In the decade Margonelli spent working on her book, termite science exploded into:
Metabolomics: looking at DNA all the crazy germs that live in termite guts to try and figure out (among other things) how they digest wood
Synthetic biology: Building new DNA for lab bacteria so that they can perform some of the same tricks as termites.
Ecology: Studying how termites influence big tracts of land (by moving water and cycling nutrients they buffer against droughts).
Mathematical biology: Searching for the patterns that termites form across the landscape (one species forms a hexagonal grid with one mound per hex, and a leopard-spot pattern of grasses growing atop).
Complexity theory: The instructions individual termites following that results in the overall building of the mound, and organization of the colony.
Robotics: Building tons of little robots with simple instructions in attempts to develop a kind of “swarm mind” that can accomplish complex tasks.
The Department of Defense poured $100 million into synthetic biology between 2010 and 2014 and got a return on its investment: The termite research helped scientists develop advanced rocket fuel that sells for $25 a gallon.
But we still can’t fill up our cars with termite fuel.
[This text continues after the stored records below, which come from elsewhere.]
/-- GRANT at port node `p` (R282-R287). `bad` names the entry whose parity fails as the selection reads it. -/
def grant (p : Nat) (bad : Option (Nat × Nat)) (s : State) : State :=
  if !rb pgPcr 0x008 0 s || decide (1280 ≤ p) || s.pair.egressHold || !grantLeft p s then s
  else
    let s := match bad with
      | some (lvl, i) => if lvl ≤ 5 && decide (i < nodeCount lvl) then pcrParity lvl i s else s
      | none => s
    let s := syncPort p none (findMiswired p s)
    match selectDown 4 (liveAt 0 (chainsOf p s) s) s with
    | none => s
    | some c =>
      let len := headLen c.q s
      let s := grantNote p s
      let s := ev pgPcr 0x0102 len (ev pgPcr (if p < 256 then 0x0100 else 0x0101) 1 s)
      let s := if committed (nkey 1 c.cg) s then s else ev pgPcr 0x0103 1 s
      let s := (List.range 5).foldl (fun a lvl => chargeNode (len + portOvh p s) (nkey lvl (c.at_ lvl)) a) s
      syncPort p (some c) (grantOut c.q (grantTags c s))

def execGrant (t p : Nat) (bad : Option (Nat × Nat)) (s : State) : Res := onService (fun s => grant p bad (advance t s)) s

/-- CREDIT_RETURN: the oldest length on its way back is credited (R284). -/
def creditReturn (s : State) : State :=
  match s.pcr.ret with
  | [] => s
  | (k, n) :: r => setPcr (fun p => { p with ret := r, creditUsed := put 0 p.creditUsed k (look 0 p.creditUsed k - n) }) s

def execCreditReturn (t : Nat) (s : State) : Res := onLive (fun s => creditReturn (advance t s)) s

/-- DOWN_FLUSH and AGER_VISIT with the pacer's view of the queues that they empty (R272, R275). -/
def downFlushed (s : State) : State :=
  let qs := match s.bas.downPend with
    | [] => []
    | c :: _ => (s.bas.q.filter (fun e => isEgress e.1 && chanOfQ e.1 == c)).map (·.1)
  syncQueues qs (downFlush s)

def execDownFlush (t : Nat) (s : State) : Res := onLive (fun s => downFlushed (advance t s)) s

def execAgerVisit (t q : Nat) (s : State) : Res := onLive (fun s => syncQueues [q] (agerVisit q (advance t s))) s

/-! ## Refill (R288-R290) -/

/-- The refill of a bucket at stamp `t`, with the profile that the entry and the live bank name. -/
def refilled (b : Bucket) (prof t : Nat) (s : State) : Bucket :=
  let b := { b with bank := rf pgPcr 0x104 0 1 s, prof := prof }
  if b.last < t then
    let w (i : Nat) : Word := profW b i s
    { b with
      cl := if bitOf (w 0) 31 then min (scaled (fld (w 1) 0 24)) (b.cl + rateBytes (fld (w 0) 0 28) (t - b.last)) else b.cl
      pl := if bitOf (w 2) 31 then min (scaled (fld (w 3) 0 24)) (b.pl + rateBytes (fld (w 2) 0 28) (t - b.last)) else b.pl
      last := t }
  else b

/-- REFILL_VISIT of the next node of a level; `bad`: 1 when its entry fails parity, 2 when its profile does (R288-R291). -/
def refillVisit (lvl bad : Nat) (s : State) : State :=
  if 4 < lvl || !rb pgPcr 0x008 0 s then s
  else
    let i := look 0 s.pcr.pos lvl
    let left := look 0 s.pcr.flip lvl
    let s := ev pgPcr 0x0114 1 (setPcr (fun p => { p with
      pos := put 0 p.pos lvl ((i + 1) % nodeCount lvl), flip := put 0 p.flip lvl (left - 1) }) s)
    let s := if left = 1 && s.pcr.flip.isEmpty then raise pgPcr 12 s else s
    if !nodeLive lvl i s then s
    else
      let k := nkey lvl i
      let b := refilled (bucket k s) (fld (nodeW lvl i 2 s) 0 16) (nowStamp s) s
      if bad = 1 then pcrParity lvl i s
      else if bad = 2 then pcrParity 5 (b.bank * 65536 + b.prof) s
      else setBucket k b s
That would require political action. It would take a nationwide push to stop burning oil and spend enough money and effort to make grassoline a thing. To be sure, the bugs have showed scientists how to bring the cost of “grassoline” from $100,000 per gallon to about $30 — that’s amazing progress, but it still doesn’t beat the price of gasoline.
Margonelli had hoped that termite technology would provide a shortcut around all the compromise and conflict that comes with politics; instead, they led her right back to politics.
One of Underbug’s key insights is the realization that we tend to think about technology as a sort of god — bearer of salvation or damnation. But technology doesn’t just happen. People make it happen. We should be engaging with technology, Margonelli told me, striving to comprehend its limitations and possibilities, asking what we want from it, and who it will serve. People should be pushing to fund the research and development of the technology they want, she said. In other words, technology doesn’t circumvent politics, it’s a product of politics.
“We as people who care about science and technology have to get involved in politics,” Margonelli said. “There’s something exhilarating when you see all the termites running in the same direction. There’s this force that happens. In massing together and being social and deciding that we are all going to do something together you get abilities to do things that previously seemed impossible, like the Civil Rights Movement in the United States.”